> _EXERCISE DESCRIPTION_:
Which lines mention "later"? Show each one from the listing.
---
theorem bar2Write_spec (hst : s.boot.state ≠ 3) (hn : 0 < n) (ha : a = s.apBase.toNat * 2 ^ 30 + off) (hole : a + n ≤ holeBase)
    (h : ∀ x, a ≤ x → x < a + n → s.rowFree x = true ∧ s.backed x = true) (hm : Coherent s.mem) (d : List Byte) (pois : Bool)
    (hd : d.length = n) : ∃ u : State, exec .bar2Write { s with inp := some (.bar2Write off d pois) } = .next u ∧
      u.out = s.out ++ (if pois then [.poisonedTlp] else []) ∧ Stored s.mem u.mem a d ∧
      ∀ k, a ≤ 16 * k → 16 * k + 16 ≤ a + n → markAt u.mem k = pois := by
  subst ha hd
  obtain ⟨t, ht, htm, hto⟩ : ∃ t : State, t = (if pois then ({ s with inp := none } : State).emitOut .poisonedTlp else { s with inp := none }) ∧
      t.mem = s.mem ∧ t.out = s.out ++ (if pois then [.poisonedTlp] else []) := by
    refine ⟨_, rfl, ?_⟩
    cases pois <;> simp [State.emitOut]
  obtain ⟨h1, h2, -, h3⟩ := State.bar2Put_spec d pois (d.length / 16 + 2) (s := t) (s.apBase.toNat * 2 ^ 30 + off) d.length 0 (htm ▸ hm) (by omega)
    (by omega) fun x hx hx' => by
      rw [State.backed_of_liveMap (s := s) (by rw [htm])]
      exact (h x hx hx').2
  rw [exec_bar2Write, execBar2Write]
  dsimp only
  rw [if_neg hst, if_neg (not_bar2Bad hn hole), if_neg (pieces_free (s := { s with inp := none }) (fun x hx hx' => (h x hx hx').1) _), ← ht]
  refine ⟨_, rfl, h3.trans hto, fun x => ?_, h2⟩
  rw [h1, htm, Nat.zero_add]

end

/-! ### Registers one by one -/

section
variable {s : State} {v : W64}

/-- The Lodge's write of one half of a word. -/
theorem lodge_half (hst : s.boot.state ≠ 3) {o old : Nat} (ho : o % 8 = 0) (hlt : o < 0x4000000) (hw : s.mgmtWord o = some old) (upper : Bool) :
    ∃ x l t b p, exec .registerWrite { s with inp := some (.registerWrite .lodge (o + 4 * upper.toNat) 4 v) } =
      .next { ({ s with inp := none } : State).putLow o (halfWritten (({ s with inp := none } : State).storedWord o old) v upper) x with
        lnk := l, tap := t, boot := b, pow := p } := by
  rw [exec_registerWrite,
    State.writeReg_half (s := { s with inp := none }) hst (fun h => Agent.noConfusion h) ho hlt hw upper]
  obtain ⟨l, t, b, p, hf⟩ := ({ s with inp := none } : State).put_lodge_frame o
    (halfWritten (({ s with inp := none } : State).storedWord o old) v upper) (regBits (o + 4 * upper.toNat) 4 v)
  exact ⟨_, l, t, b, p, congrArg _ hf⟩

/-- The drain's limit and gap stay where KILLRUN is written (R94). -/
theorem killRun_written (hst : s.boot.state ≠ 3) : ∃ u : State,
    exec .registerWrite { s with inp := some (.registerWrite .lodge 0x7614 4 v) } = .next u ∧ u.sch.killRun.toNat = v.toNat % 2 ^ 16 ∧
      u.sch.drain = s.sch.drain ∧ u.sch.gapHi = s.sch.gapHi := by
  obtain ⟨x, l, t, b, p, h⟩ := lodge_half (s := s) (v := v) (o := 0x7610) hst rfl (by decide) rfl true
  have hd := s.sch.drain.isLt
  have hg := s.sch.gapHi.isLt
  refine ⟨_, h, ?_, BitVec.eq_of_toNat_eq ?_, BitVec.eq_of_toNat_eq ?_⟩
  · show (bv 16 (field (halfWritten (s.sch.drain.toNat + 2 ^ 16 * s.sch.gapHi.toNat + 2 ^ 32 * s.sch.killRun.toNat) v true) 47 32)).toNat = _
    simp only [bv, field, halfWritten, if_true, BitVec.toNat_ofNat]
    omega
  · show (bv 16 (halfWritten (s.sch.drain.toNat + 2 ^ 16 * s.sch.gapHi.toNat + 2 ^ 32 * s.sch.killRun.toNat) v true)).toNat = _
    simp only [bv, halfWritten, if_true, BitVec.toNat_ofNat]
    omega
  · show (bv 3 (field (halfWritten (s.sch.drain.toNat + 2 ^ 16 * s.sch.gapHi.toNat + 2 ^ 32 * s.sch.killRun.toNat) v true) 18 16)).toNat = _
    simp only [bv, field, halfWritten, if_true, BitVec.toNat_ofNat]
    omega

theorem halfWritten_testBit {st : Nat} {upper : Bool} {j : Nat} (hj : j < 64) :
    (halfWritten st v upper).testBit j = if j / 32 = upper.toNat then v.getLsbD (j % 32) else st.testBit j := by
  have hlt : ∀ x, x % 2 ^ 32 < 2 ^ 32 := fun x => Nat.mod_lt _ (by norm_num)
  cases upper <;> simp only [halfWritten, if_true, Bool.false_eq_true, if_false, Nat.testBit_two_pow_mul_add _ (hlt _), Nat.testBit_mod_two_pow,
    Nat.testBit_div_two_pow, BitVec.getLsbD]
  · by_cases h : j < 32
    · simp [h, Nat.div_eq_of_lt h, Nat.mod_eq_of_lt h]
    · have h1 : j / 32 = 1 := by omega
      simp [h, h1, show j - 32 < 32 by omega, show j - 32 + 32 = j by omega]
  · by_cases h : j < 32
    · simp [h, Nat.div_eq_of_lt h]
    · have h1 : j / 32 = 1 := by omega
      simp [h, h1, show j - 32 < 32 by omega, show j % 32 = j - 32 by omega]

/-- A half of PG_RETURN is that of the bed that PG_RETURN_BED names (R161). -/
theorem pgReturn_written (hst : s.boot.state ≠ 3) (upper : Bool) : ∃ u : State,
    exec .registerWrite { s with inp := some (.registerWrite .lodge (0x4E18 + 4 * upper.toNat) 4 v) } = .next u ∧
      u.mem.pgReturnBed = s.mem.pgReturnBed ∧ ∀ b j, j < 64 → (Tab.getD u.mem.pgReturn b 0).getLsbD j =
        if b = s.mem.pgReturnBed.toNat ∧ j / 32 = upper.toNat then v.getLsbD (j % 32) else (Tab.getD s.mem.pgReturn b 0).getLsbD j := by
  obtain ⟨x, l, t, b, p, h⟩ := lodge_half (s := s) (v := v) (o := 0x4E18) hst rfl (by decide) rfl upper
  refine ⟨_, h, rfl, fun b j hj => ?_⟩
  show (Tab.getD (Tab.set s.mem.pgReturn s.mem.pgReturnBed.toNat
    (bv 64 (halfWritten (Tab.getD s.mem.pgReturn s.mem.pgReturnBed.toNat 0).toNat v upper))) b 0).getLsbD j = _
  by_cases hb : b = s.mem.pgReturnBed.toNat
  · subst hb
    rw [Tab.getD_set_same, bv, BitVec.getLsbD_ofNat, halfWritten_testBit hj]
    simp [hj, BitVec.getLsbD]
  · rw [Tab.getD_set_other _ _ _ _ _ hb, if_neg fun h => hb h.1]

/-- The upper half of PG_RETURN_BED holds nothing. -/
theorem pgReturnBed_kept (hst : s.boot.state ≠ 3) : ∃ u : State,
    exec .registerWrite { s with inp := some (.registerWrite .lodge 0x4E14 4 v) } = .next u ∧ u.mem.pgReturnBed = s.mem.pgReturnBed ∧
      u.mem.pgReturn = s.mem.pgReturn := by
  obtain ⟨x, l, t, b, p, h⟩ := lodge_half (s := s) (v := v) (o := 0x4E10) hst rfl (by decide) rfl true
  refine ⟨_, h, BitVec.eq_of_toNat_eq ?_, rfl⟩
  show (bv 8 (halfWritten s.mem.pgReturnBed.toNat v true)).toNat = _
  have hb := s.mem.pgReturnBed.isLt
  simp only [bv, halfWritten, if_true, BitVec.toNat_ofNat]
  omega

theorem State.put_host_untapped {s : State} {o w x : Nat} (h : s.fuse.debugEnable = false ∨ o < 0x8C00 ∨ 0x8CC0 ≤ o) :
    s.put .host o w x = s.putHost o w x := by
  rcases h with h | h
  · rw [State.put, h]
    rfl
  · rw [State.put, State.putTap_other h, ite_self]
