theorem State.Meets.watchTurn (h : s.Meets P) {w} : (s.watchTurn w).Meets P := by
  unfold State.watchTurn
  dsimp only
  split
  · split
    exacts [h.readWatch, h]
  split
  exacts [.endWatch (.ite h.readWatch h), .ite (.endWatch (.ite h.readWatch h)) (.ite h.readWatch h)]

theorem State.Meets.watchesEnd (h : s.Meets P) : s.watchesEnd.Meets P := h.foldl fun _ _ h => h.watchTurn

theorem execWaitaReread_meets (h : s.Meets P) : MeetsOut P (execWaitaReread s) := by
  unfold execWaitaReread
  dsimp only
  split
  · split
    · exact h.upd.next
    split
    exacts [.ite h.upd.setWatch.next h.upd.next, .ite h.upd.setWatch.next h.upd.next]
  · exact h.next

theorem execWaitaTimeout_meets (h : s.Meets P) : MeetsOut P (execWaitaTimeout s) := by
  unfold execWaitaTimeout
  dsimp only
  split
  · split
    exacts [h.upd.next, .ite h.upd.next h.upd.setWatch.next]
  · exact h.next

theorem execGhLineFill_meets (h : s.Meets P) : MeetsOut P (execGhLineFill s) := by
  unfold execGhLineFill
  dsimp only
  split
  · split
    · exact h.upd.next
    split
    · exact h.upd.next
    · exact State.Meets.next (.setMem (s := { s with inp := none }) h.upd (.fillAt ..))
  · exact h.next

theorem execGhWaypartWrite_meets (h : s.Meets P) : MeetsOut P (execGhWaypartWrite s) := by
  unfold execGhWaypartWrite
  split
  exacts [.ite h.upd.next h.upd.setMem.next, h.next]

theorem execGhDrainEnd_meets (h : s.Meets P) : MeetsOut P (execGhDrainEnd s) := by
  unfold execGhDrainEnd
  split
  exacts [.ite h.upd.next (h.upd.setMem ((Memory.Alike.foldl _ (fun m k => .evict m k) _).trans .notes)).next, h.next]

theorem execGhZeroEnd_meets (h : s.Meets P) : MeetsOut P (execGhZeroEnd s) := by
  unfold execGhZeroEnd
  split
  exacts [.ite h.upd.next (State.Meets.next (.setMem (s := { s with inp := none }) h.upd (.notes))), h.next]

theorem State.Meets.invalidate (h : s.Meets P) {p asids} : (s.invalidate p asids).Meets P := h.setMem

theorem execTrInvAll_meets (h : s.Meets P) : MeetsOut P (execTrInvAll s) := by
  unfold execTrInvAll
  split
  exacts [h.upd.invalidate.next, h.next]

theorem execTrInvAsid_meets (h : s.Meets P) : MeetsOut P (execTrInvAsid s) := by
  unfold execTrInvAsid
  split
  exacts [h.upd.invalidate.next, h.next]

theorem execTrInvPage_meets (h : s.Meets P) : MeetsOut P (execTrInvPage s) := by
  unfold execTrInvPage
  split
  exacts [h.upd.invalidate.next, h.next]

theorem execPageWalk_meets (h : s.Meets P) : MeetsOut P (execPageWalk s) := by
  unfold execPageWalk
  split
  exacts [h.upd.translate.next, h.next]

theorem execVectorClockAnnounce_meets (h : s.Meets P) : MeetsOut P (execVectorClockAnnounce s) := by
  unfold execVectorClockAnnounce
  split
  exacts [h.upd.setMem.next, h.next]

theorem execPgRemapStart_meets (h : s.Meets Settings.Within) : MeetsOut Settings.Within (execPgRemapStart s) := by
  unfold execPgRemapStart
  split
  exacts [.ite h.upd.next (State.Meets.next h.within), h.next]

theorem execPgRemapDone_meets (h : s.Meets Settings.Within) : MeetsOut Settings.Within (execPgRemapDone s) := by
  unfold execPgRemapDone
  split
  exacts [.ite h.upd.next (State.Meets.next h.within), h.next]

theorem execBusTesterBeat_meets (h : s.Meets P) : MeetsOut P (execBusTesterBeat s) := by
  unfold execBusTesterBeat
  split
  exacts [.ite h.upd.next (.ite h.upd.setMem.next h.upd.setMem.next), h.next]

end Sys2Proof.Machine
end

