theorem execNegotiateAlgorithms_meets (h : s.Meets Settings.Within) : MeetsOut Settings.Within (execNegotiateAlgorithms s) := by
  unfold execNegotiateAlgorithms
  split
  exacts [h.upd.spdmAt fun _ h => .say (.ite h.setPhase h), h.next]

theorem execGetDigests_meets (h : s.Meets Settings.Within) : MeetsOut Settings.Within (execGetDigests s) := by
  unfold execGetDigests
  split
  exacts [h.upd.spdmAt fun _ h => h.say, h.next]

theorem execGetCertificate_meets (h : s.Meets Settings.Within) : MeetsOut Settings.Within (execGetCertificate s) := by
  unfold execGetCertificate
  split
  exacts [h.upd.spdmAt fun _ h => h.say, h.next]

theorem execChallenge_meets (h : s.Meets Settings.Within) : MeetsOut Settings.Within (execChallenge s) := by
  unfold execChallenge
  split
  exacts [h.upd.spdmAt fun _ h => h.say, h.next]

theorem execGetMeasurements_meets (h : s.Meets Settings.Within) : MeetsOut Settings.Within (execGetMeasurements s) := by
  unfold execGetMeasurements
  split
  · refine h.upd.spdmAt fun _ h1 => ?_
    split
    exacts [h1.say, h1.say]
  · exact h.next

theorem execKeyExchange_meets (h : s.Meets Settings.Within) : MeetsOut Settings.Within (execKeyExchange s) := by
  unfold execKeyExchange
  split
  exacts [h.upd.spdmAt fun _ h => .ite h.say h.within.say, h.next]

theorem execFinish_meets (h : s.Meets Settings.Within) : MeetsOut Settings.Within (execFinish s) := by
  unfold execFinish
  split
  exacts [h.upd.spdmAt fun _ h => .ite h.within.say h.say, h.next]

theorem execEndSession_meets (h : s.Meets Settings.Within) : MeetsOut Settings.Within (execEndSession s) := by
  unfold execEndSession
  split
  exacts [h.upd.spdmAt fun _ h => .ite h.within.say h.say, h.next]

theorem State.Meets.bar2Put (h : s.Meets Settings.Within) {data pois x x1} : (s.bar2Put data pois x x1).Meets Settings.Within := by
  induction x generalizing s x1 with
  | nil => exact h
  | cons y r ih =>
    unfold State.bar2Put
    refine ih ?_
    split
    · exact h.writeAt
    · exact h

theorem State.Meets.bar2Get (h : s.Meets Settings.Within) {l} : (s.bar2Get l).2.2.Meets Settings.Within := by
  induction l generalizing s with
  | nil => exact h
  | cons y r ih =>
    unfold State.bar2Get
    dsimp only
    refine ih ?_
    split
    exacts [h.readAt (k := .global), h.free]

theorem execBar2Write_meets (h : s.Meets Settings.Within) : MeetsOut Settings.Within (execBar2Write s) := by
  unfold execBar2Write
  split
  exacts [.ite h.upd.next (.ite h.upd.emitOut.next (.ite h.upd.next (.next (.bar2Put (.ite h.upd.emitOut h.upd))))), h.next]

theorem execBar2Read_meets (h : s.Meets Settings.Within) : MeetsOut Settings.Within (execBar2Read s) := by
  unfold execBar2Read
  split
  exacts [.ite h.upd.next (.ite h.upd.emitOut.next (.ite h.upd.next h.upd.bar2Get.emitOut.next)), h.next]

theorem State.Meets.revoke (h : s.Meets Settings.Within) {k sig} : (s.revoke k sig).Meets Settings.Within := .ite h.within h

theorem execPcieLinkTrained_meets (h : s.Meets Settings.Within) : MeetsOut Settings.Within (execPcieLinkTrained s) := by
  unfold execPcieLinkTrained
  split
  exacts [.ite h.within.next h.upd.next, h.next]

theorem State.Meets.later (h : s.Meets Settings.Within) {e} : (s.later e).Meets Settings.Within := h.setQue

theorem execNotifyWrite_meets (h : s.Meets Settings.Within) : MeetsOut Settings.Within (execNotifyWrite s) := by
  unfold execNotifyWrite
  dsimp only
  split
  · split
    · exact h.upd.next
    split
    · exact h.upd.later.next
    · refine .next (.notify ?_)
      split
      exacts [h.upd.use, h.upd]
  · exact h.next

theorem State.Meets.mapQueue (h : s.Meets Settings.Within) {q k} : (s.mapQueue q k).Meets Settings.Within := by
  unfold State.mapQueue
  dsimp only
  split
  · exact h.desc
  · refine .setSlot (.setQue ?_ (by simp only [State.settings, State.setQue]))
    exact h.desc.desc.desc.desc.desc.setDesc

theorem State.Meets.freeSlot (h : s.Meets Settings.Within) {k} : (s.freeSlot k).Meets Settings.Within :=
  have hd := h.setDesc.setDesc.setDesc
  .ite h (.setSlot (.dropFetches (.ite (.setQue hd (by simp only [State.settings, State.setQue])) hd)))
theorem State.Meets.unmapSlot (h : s.Meets Settings.Within) {k} : (s.unmapSlot k).Meets Settings.Within := .ite h.setSlot h.freeSlot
---
> _SOLUTION TO THIS PROBLEM_:
theorem State.Meets.later (h : s.Meets Settings.Within) {e} : (s.later e).Meets Settings.Within := h.setQue
    · exact h.upd.later.next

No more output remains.